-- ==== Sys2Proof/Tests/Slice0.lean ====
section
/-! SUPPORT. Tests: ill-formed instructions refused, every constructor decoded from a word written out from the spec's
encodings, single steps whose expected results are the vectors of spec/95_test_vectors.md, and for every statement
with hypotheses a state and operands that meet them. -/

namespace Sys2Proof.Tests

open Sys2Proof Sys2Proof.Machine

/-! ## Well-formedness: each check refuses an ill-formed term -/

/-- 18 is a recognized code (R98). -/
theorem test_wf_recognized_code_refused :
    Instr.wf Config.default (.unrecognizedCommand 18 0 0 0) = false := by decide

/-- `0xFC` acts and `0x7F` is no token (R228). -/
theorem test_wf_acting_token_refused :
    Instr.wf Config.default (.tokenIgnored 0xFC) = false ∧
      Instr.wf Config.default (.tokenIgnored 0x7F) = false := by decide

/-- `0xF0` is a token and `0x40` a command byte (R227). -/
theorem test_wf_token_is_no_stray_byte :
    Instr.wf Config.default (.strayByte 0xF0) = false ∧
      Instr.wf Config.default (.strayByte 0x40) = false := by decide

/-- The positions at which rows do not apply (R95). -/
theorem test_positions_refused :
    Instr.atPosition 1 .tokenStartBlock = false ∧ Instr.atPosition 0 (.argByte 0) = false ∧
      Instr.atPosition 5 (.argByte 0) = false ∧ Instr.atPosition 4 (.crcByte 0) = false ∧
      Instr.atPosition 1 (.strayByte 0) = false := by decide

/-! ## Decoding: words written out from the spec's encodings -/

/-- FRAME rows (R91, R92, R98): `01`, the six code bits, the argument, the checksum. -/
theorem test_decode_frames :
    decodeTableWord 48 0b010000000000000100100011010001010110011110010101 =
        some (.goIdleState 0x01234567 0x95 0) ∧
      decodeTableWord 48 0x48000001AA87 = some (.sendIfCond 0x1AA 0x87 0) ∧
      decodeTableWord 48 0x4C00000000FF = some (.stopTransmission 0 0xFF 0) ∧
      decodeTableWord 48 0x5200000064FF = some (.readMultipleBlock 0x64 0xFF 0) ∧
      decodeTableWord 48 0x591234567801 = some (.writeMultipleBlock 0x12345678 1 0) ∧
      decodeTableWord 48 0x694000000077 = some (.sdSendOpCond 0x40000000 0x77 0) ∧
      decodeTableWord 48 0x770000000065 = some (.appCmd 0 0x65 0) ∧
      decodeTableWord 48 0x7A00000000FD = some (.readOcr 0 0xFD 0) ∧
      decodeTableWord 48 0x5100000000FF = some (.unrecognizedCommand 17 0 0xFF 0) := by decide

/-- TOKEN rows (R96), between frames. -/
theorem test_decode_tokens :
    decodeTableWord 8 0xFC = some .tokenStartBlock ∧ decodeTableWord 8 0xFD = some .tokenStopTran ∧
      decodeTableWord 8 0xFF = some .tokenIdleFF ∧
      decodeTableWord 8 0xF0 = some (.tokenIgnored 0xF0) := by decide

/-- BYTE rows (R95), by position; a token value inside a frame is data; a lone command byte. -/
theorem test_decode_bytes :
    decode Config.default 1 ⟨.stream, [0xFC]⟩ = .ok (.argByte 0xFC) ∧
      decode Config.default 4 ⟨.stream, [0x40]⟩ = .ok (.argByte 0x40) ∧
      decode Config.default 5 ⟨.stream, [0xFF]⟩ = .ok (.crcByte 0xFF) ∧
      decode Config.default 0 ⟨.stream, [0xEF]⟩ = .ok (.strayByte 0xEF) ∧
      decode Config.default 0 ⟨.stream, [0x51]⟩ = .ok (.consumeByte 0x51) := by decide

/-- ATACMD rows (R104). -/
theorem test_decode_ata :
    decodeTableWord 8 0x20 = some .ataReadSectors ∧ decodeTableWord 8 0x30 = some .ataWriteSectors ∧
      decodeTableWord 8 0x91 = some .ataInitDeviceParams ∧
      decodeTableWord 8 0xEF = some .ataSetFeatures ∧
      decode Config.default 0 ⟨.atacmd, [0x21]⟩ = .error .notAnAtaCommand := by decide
==============================
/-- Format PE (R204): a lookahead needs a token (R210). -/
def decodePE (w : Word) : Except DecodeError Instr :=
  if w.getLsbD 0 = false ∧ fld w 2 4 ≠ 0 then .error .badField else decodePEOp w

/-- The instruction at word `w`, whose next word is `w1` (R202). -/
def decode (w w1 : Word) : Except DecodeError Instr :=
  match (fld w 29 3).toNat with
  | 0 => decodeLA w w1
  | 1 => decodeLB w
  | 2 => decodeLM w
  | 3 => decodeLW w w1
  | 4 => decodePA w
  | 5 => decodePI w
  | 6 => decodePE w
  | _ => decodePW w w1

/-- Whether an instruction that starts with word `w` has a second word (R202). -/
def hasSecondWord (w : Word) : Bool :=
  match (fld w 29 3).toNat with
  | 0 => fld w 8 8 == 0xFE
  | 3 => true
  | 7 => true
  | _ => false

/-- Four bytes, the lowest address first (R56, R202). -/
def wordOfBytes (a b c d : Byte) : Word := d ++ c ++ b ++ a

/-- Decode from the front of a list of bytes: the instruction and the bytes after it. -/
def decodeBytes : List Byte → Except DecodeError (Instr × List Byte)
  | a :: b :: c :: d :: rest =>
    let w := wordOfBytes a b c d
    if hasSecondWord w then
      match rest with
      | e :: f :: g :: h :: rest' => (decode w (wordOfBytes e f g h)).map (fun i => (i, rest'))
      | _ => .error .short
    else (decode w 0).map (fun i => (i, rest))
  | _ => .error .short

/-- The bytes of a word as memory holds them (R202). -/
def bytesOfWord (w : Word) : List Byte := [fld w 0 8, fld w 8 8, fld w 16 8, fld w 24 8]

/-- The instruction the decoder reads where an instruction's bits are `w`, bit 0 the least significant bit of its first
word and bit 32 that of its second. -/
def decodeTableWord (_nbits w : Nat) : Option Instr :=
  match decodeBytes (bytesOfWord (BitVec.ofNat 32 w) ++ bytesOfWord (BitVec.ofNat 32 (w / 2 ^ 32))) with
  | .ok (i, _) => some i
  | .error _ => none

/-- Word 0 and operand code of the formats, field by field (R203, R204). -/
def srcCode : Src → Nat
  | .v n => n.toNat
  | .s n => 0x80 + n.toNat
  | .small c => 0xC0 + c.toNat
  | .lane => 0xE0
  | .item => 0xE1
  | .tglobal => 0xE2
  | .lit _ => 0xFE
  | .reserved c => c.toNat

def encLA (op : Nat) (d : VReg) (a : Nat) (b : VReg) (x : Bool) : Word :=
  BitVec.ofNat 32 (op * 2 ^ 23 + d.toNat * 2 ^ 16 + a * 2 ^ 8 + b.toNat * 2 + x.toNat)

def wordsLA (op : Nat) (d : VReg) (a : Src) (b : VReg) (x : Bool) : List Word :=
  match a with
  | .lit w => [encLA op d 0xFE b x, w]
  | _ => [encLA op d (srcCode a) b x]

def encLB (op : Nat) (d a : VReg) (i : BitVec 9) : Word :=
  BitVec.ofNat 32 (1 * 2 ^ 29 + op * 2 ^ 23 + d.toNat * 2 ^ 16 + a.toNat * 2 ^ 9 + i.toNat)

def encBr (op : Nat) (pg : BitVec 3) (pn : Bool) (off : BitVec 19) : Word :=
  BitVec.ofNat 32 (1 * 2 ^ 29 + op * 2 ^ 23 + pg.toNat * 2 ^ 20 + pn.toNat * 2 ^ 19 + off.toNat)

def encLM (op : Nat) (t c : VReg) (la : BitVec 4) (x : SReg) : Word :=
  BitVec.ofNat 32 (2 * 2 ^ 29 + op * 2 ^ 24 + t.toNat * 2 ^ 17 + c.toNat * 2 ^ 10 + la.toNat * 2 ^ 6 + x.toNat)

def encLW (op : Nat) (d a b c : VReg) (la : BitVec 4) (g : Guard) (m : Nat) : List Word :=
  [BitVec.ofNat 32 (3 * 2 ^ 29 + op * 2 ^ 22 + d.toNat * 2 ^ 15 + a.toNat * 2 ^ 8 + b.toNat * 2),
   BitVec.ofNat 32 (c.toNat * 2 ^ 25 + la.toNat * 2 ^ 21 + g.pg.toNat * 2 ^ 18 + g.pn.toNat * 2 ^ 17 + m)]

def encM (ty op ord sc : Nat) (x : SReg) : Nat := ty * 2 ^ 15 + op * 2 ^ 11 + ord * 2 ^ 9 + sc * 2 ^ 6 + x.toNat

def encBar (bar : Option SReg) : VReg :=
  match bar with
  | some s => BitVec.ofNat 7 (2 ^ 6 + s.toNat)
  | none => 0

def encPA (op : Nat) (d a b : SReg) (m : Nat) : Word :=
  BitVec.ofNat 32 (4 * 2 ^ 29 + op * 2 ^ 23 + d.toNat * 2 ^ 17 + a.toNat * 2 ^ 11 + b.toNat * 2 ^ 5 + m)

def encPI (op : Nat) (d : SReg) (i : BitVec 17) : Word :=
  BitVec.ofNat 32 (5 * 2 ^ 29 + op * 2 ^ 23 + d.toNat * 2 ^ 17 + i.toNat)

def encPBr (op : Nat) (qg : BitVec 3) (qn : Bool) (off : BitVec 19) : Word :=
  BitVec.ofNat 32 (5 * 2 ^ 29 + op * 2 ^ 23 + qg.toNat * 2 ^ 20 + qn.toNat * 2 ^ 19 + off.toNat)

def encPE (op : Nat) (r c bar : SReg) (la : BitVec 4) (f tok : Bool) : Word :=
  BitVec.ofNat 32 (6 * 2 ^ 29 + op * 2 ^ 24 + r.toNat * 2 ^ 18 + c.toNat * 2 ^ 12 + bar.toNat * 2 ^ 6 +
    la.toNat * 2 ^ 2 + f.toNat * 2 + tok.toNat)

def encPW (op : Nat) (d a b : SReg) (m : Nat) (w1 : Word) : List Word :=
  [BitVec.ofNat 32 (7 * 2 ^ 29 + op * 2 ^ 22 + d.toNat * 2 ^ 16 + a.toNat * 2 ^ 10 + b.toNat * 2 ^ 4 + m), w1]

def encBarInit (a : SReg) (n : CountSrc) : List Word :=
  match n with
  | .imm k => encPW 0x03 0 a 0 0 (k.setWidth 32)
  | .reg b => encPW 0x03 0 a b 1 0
==============================
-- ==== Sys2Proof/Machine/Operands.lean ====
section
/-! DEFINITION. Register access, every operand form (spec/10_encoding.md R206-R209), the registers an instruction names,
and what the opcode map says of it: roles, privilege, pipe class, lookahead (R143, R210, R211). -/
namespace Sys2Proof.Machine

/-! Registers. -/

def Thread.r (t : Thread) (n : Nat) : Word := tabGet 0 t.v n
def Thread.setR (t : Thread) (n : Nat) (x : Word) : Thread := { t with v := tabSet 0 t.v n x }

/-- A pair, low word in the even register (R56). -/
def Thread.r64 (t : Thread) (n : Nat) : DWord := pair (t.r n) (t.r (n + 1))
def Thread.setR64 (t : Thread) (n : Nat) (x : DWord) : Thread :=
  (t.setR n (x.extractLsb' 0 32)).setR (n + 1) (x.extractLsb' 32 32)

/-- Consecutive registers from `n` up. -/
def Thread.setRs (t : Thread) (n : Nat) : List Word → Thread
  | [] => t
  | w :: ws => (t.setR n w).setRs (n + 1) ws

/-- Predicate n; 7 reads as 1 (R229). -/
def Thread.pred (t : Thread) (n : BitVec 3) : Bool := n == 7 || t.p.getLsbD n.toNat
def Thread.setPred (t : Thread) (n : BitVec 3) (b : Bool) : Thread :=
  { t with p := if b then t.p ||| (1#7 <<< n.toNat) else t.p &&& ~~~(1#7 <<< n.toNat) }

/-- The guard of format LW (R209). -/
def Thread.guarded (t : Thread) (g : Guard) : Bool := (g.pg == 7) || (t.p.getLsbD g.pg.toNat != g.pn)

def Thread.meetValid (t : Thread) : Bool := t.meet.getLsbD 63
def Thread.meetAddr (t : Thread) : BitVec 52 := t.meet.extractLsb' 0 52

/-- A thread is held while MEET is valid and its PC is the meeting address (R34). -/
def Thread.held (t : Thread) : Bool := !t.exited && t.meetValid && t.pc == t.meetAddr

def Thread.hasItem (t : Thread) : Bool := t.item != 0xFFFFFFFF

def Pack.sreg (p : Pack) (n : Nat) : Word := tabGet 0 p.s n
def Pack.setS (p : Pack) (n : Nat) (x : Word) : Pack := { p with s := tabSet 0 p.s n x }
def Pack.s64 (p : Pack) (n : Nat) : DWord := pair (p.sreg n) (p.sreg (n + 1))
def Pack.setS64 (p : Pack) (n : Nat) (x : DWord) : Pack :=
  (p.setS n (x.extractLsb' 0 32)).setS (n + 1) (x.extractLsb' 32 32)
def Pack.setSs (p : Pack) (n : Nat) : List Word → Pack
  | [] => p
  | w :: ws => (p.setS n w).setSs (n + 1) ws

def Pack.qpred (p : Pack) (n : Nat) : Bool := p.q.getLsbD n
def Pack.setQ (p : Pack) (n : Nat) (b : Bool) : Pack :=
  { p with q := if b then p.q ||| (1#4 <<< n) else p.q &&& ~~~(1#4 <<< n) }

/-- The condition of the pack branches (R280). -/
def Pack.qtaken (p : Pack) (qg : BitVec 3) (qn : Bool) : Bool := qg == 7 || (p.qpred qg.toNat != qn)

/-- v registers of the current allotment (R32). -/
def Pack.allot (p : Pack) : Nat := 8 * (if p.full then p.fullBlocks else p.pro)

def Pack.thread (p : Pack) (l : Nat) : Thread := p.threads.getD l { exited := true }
==============================
- [The task]: Please filter the entries above down to the lines holding "lean" and copy them.

- [Answer section]:
-- ==== Sys2Proof/Tests/Slice0.lean ====
-- ==== Sys2Proof/Machine/Operands.lean ====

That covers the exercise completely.